If we recall from earlier each shape number correlates to a category: shape of mass is 1(round), 2(oval), 3(lobular), 4(irregular). When looking at the shape of malignant cases, most of the samples have an irregular shape while a majority of the samples where the severity is benign have a round or oval shape.

In [None]:
yes = list(np.where(y==1)[0])
#X_age = X[yes]
no = list(np.where(y==0)[0])

X3 = X[yes]
X4 = X[no]

#X_age[1].hist(figsize=[11,11])

#x = mu + sigma*np.random.randn(10000)

# the histogram of the data
n, bins, patches = pp.hist(X3[:, 3], 50, facecolor='pink', alpha=0.75)

# add a 'best fit' line
#y = mlab.normpdf( bins, mu, sigma)
#l = plt.plot(bins, y, 'r--', linewidth=1)


#print X_age[:, 1]
#print np.mean(X_age[1])

pp.xlabel('Margin')
pp.ylabel('Number of People')
pp.title('Margin of mammogram with malignant')
pp.axis([1, 5, 0, 300])
pp.grid(True)

pp.show()


for i in range(1, 6):
    count = 0
    for j in X3[:,3]:
        #print j
        if (j == i):
            count += 1
    print ("Number of samples that have margin %d where severity is malignant: %d" % (i, count))
           
n, bins, patches = pp.hist(X4[:, 3], 50, facecolor='orange', alpha=0.75)

# add a 'best fit' line
#y = mlab.normpdf( bins, mu, sigma)
#l = plt.plot(bins, y, 'r--', linewidth=1)


#print X_age[:, 1]
#print np.mean(X_age[1])

pp.xlabel('Margin')
pp.ylabel('Number of People')
pp.title('Margin of mammogram with benign')
pp.axis([1, 5, 0, 300])
pp.grid(True)

pp.show()


for i in range(1, 6):
    count = 0
    for j in X4[:,3]:
        #print j
        if (j == i):
            count += 1
    print ("Number of samples that have margin %d where severity is benign: %d" % (i, count))
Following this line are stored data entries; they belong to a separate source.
-- ==== Sys2Proof/Machine/Hqe.lean ====
section
/-! DEFINITION. The host queue engine: ring management, doorbells, fetching and forwarding, completions and events, MSI-X,
tags and the PF1 tunnel (R75 to R115, R499, R500, R514 to R516). -/

namespace Sys2Proof.Machine

open Sys2Proof

/-- The outcome of every command: the next state. -/
abbrev Res := Host.Outcome State Fault Refusal

/-! ### Faults of rings -/

/-- HQE_FAULT_INFO (Table 03-15). -/
def faultInfoWord (isCq : Bool) (n cause : Nat) : Word := BitVec.ofNat 32 (n % 256 * 2 ^ 16 + b2n isCq * 2 ^ 15 + cause)

/-- The most recent HQE fault is recorded (R115). -/
def State.noteFault (fn : Fn) (isCq : Bool) (n cause : Nat) (s : State) : State :=
  s.onFn fn (fun f => { f with faultInfo := faultInfoWord isCq n cause })

/-- A ring is put in fault: its bit, HQE_FAULT_INFO and the event of its function (R88). -/
def State.ringFault (fn : Fn) (isCq : Bool) (n cause : Nat) (s : State) : State :=
  let s1 := s.onFn fn (fun f =>
    if isCq then f.onCq n (fun r => { r with fault := true }) else f.onSq n (fun r => { r with fault := true }))
  let s2 := s1.noteFault fn isCq n cause
  match fn with
  | .pf0 => s2.postEvent .pf0 65 0x01 (cause + 256 * b2n isCq) n
  | .pf1 => s2.postEvent .pf1 7 0x41 (cause + 256 * b2n isCq) n

/-- A DMA error outside any command (R109). -/
def State.dmaError (fn : Fn) (s : State) : State :=
  match fn with
  | .pf0 => s.postEvent .pf0 65 0x02 0 noSource
  | .pf1 => s.postEvent .pf1 7 0x42 0 noSource

/-! ### Ring management (Table 03-2) -/

/-- NOP echoes dword 6. -/
def nop (q : Sqe) (s : State) : State := hostCmd 0x00 q [] (fun s => s.done q stDONE (sd q 6)) s

/-- Meaning of NOP (R83). -/
def execNop (q : Sqe) (s : State) : Res := .next (nop q s.start)

/-- A new completion ring. -/
def newCq (q : Sqe) : CqRing :=
  { base := addrOf q, k := bits (sd q 6) 19 16, head := 0, tail := 0, phase := true, ie := bit (sd q 6) 24
    count := bits (sd q 7) 7 0, time := bits (sd q 7) 25 16, fresh := 0, timing := false, fault := false }

/-- The parameter checks of CQ_CREATE (Table 03-2). -/
def cqCreateParams (q : Sqe) (f : FnState) : List (Bool × Nat × Nat) :=
  let id := bits (sd q 6) 7 0
  let k := bits (sd q 6) 19 16
  [(addrOf q % 4096 == 0, 2, 0), (1 ≤ id && id < f.cqs.length && (f.cq id).isNone, 6, 0), (4 ≤ k && k ≤ 12, 6, 16),
   (1 ≤ bits (sd q 7) 7 0, 7, 0), (bits (sd q 7) 25 16 ≤ 1000, 7, 16)]

/-- Meaning of CQ_CREATE (R80, R83). -/
def execCqCreate (q : Sqe) (s : State) : Res :=
  .next (hostCmd 0x01 q (cqCreateParams q (s.fnOf q.fn))
    (fun s => (s.onFn q.fn (fun f => { f with cqs := f.cqs.set (bits (sd q 6) 7 0) (some (newCq q)) })).done q stDONE 0)
    s.start)

/-- A new submission ring. -/
def newSq (q : Sqe) : SqRing :=
  { base := addrOf q, k := bits (sd q 6) 19 16, cq := bits (sd q 7) 7 0, head := 0, tail := 0, fault := false
    deleting := false, fetched := [] }

/-- The parameter checks of SQ_CREATE (Table 03-2); an id in deletion is in use (R83). -/
def sqCreateParams (q : Sqe) (f : FnState) : List (Bool × Nat × Nat) :=
  let id := bits (sd q 6) 7 0
  let k := bits (sd q 6) 19 16
  [(addrOf q % 4096 == 0, 2, 0), (1 ≤ id && id < f.sqs.length && (f.sq id).isNone, 6, 0), (4 ≤ k && k ≤ 12, 6, 16),
   ((f.cq (bits (sd q 7) 7 0)).isSome, 7, 0)]

/-- Meaning of SQ_CREATE (R80, R83). -/
def execSqCreate (q : Sqe) (s : State) : Res :=
  .next (hostCmd 0x02 q (sqCreateParams q (s.fnOf q.fn))
    (fun s => (s.onFn q.fn (fun f => { f with sqs := f.sqs.set (bits (sd q 6) 7 0) (some (newSq q)) })).done q stDONE 0)
    s.start)

/-- A fetched command completes without having been forwarded. -/
def State.dropFetched (fn : Fn) (sq status : Nat) (dw : List Word) (s : State) : State :=
  let q : Sqe := ⟨fn, sq, dw⟩
  s.onHqe (fun h => { h with ready := h.ready ++ [⟨fn, sq, cidOf q, status, 0, quietOf q, none⟩] })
Each number of margin corresponds to the mass of the margin: 1(circumscribed), 2(microlobulated), 3(obscured), 4(ill-defined), 5(spiculated). If a sample's severity is malignant it is common for their margin mass to be ill-defined or spiculated where on the other side of the spectrum portrays that of the samples where severity is benign the commong mass margin is circumscribed

In [None]:
X5 = X[yes]
X6 = X[no]

#X_age[1].hist(figsize=[11,11])

#x = mu + sigma*np.random.randn(10000)

# the histogram of the data
n, bins, patches = pp.hist(X5[:, 4], 50, facecolor='brown', alpha=0.75)

# add a 'best fit' line
#y = mlab.normpdf( bins, mu, sigma)
#l = plt.plot(bins, y, 'r--', linewidth=1)


#print X_age[:, 1]
#print np.mean(X_age[1])

pp.xlabel('Density')
pp.ylabel('Number of People')
pp.title('Density of mammogram with malignant')
pp.axis([1, 4, 0, 400])
pp.grid(True)

pp.show()


for i in range(1, 5):
    count = 0
    for j in X5[:,4]:
        #print j
        if (j == i):
            count += 1
    print ("Number of samples that have density %d where severity is malignant: %d" % (i, count))
           
n, bins, patches = pp.hist(X6[:, 4], 50, facecolor='black', alpha=0.75)

# add a 'best fit' line
#y = mlab.normpdf( bins, mu, sigma)
#l = plt.plot(bins, y, 'r--', linewidth=1)


#print X_age[:, 1]
#print np.mean(X_age[1])

pp.xlabel('Density')
pp.ylabel('Number of People')
pp.title('Density of mammogram with benign')
pp.axis([1, 4, 0, 400])
pp.grid(True)

pp.show()


for i in range(1, 5):
    count = 0
    for j in X6[:,4]:
        #print j
        if (j == i):
            count += 1
    print ("Number of samples that have density %d where severity is benign: %d" % (i, count))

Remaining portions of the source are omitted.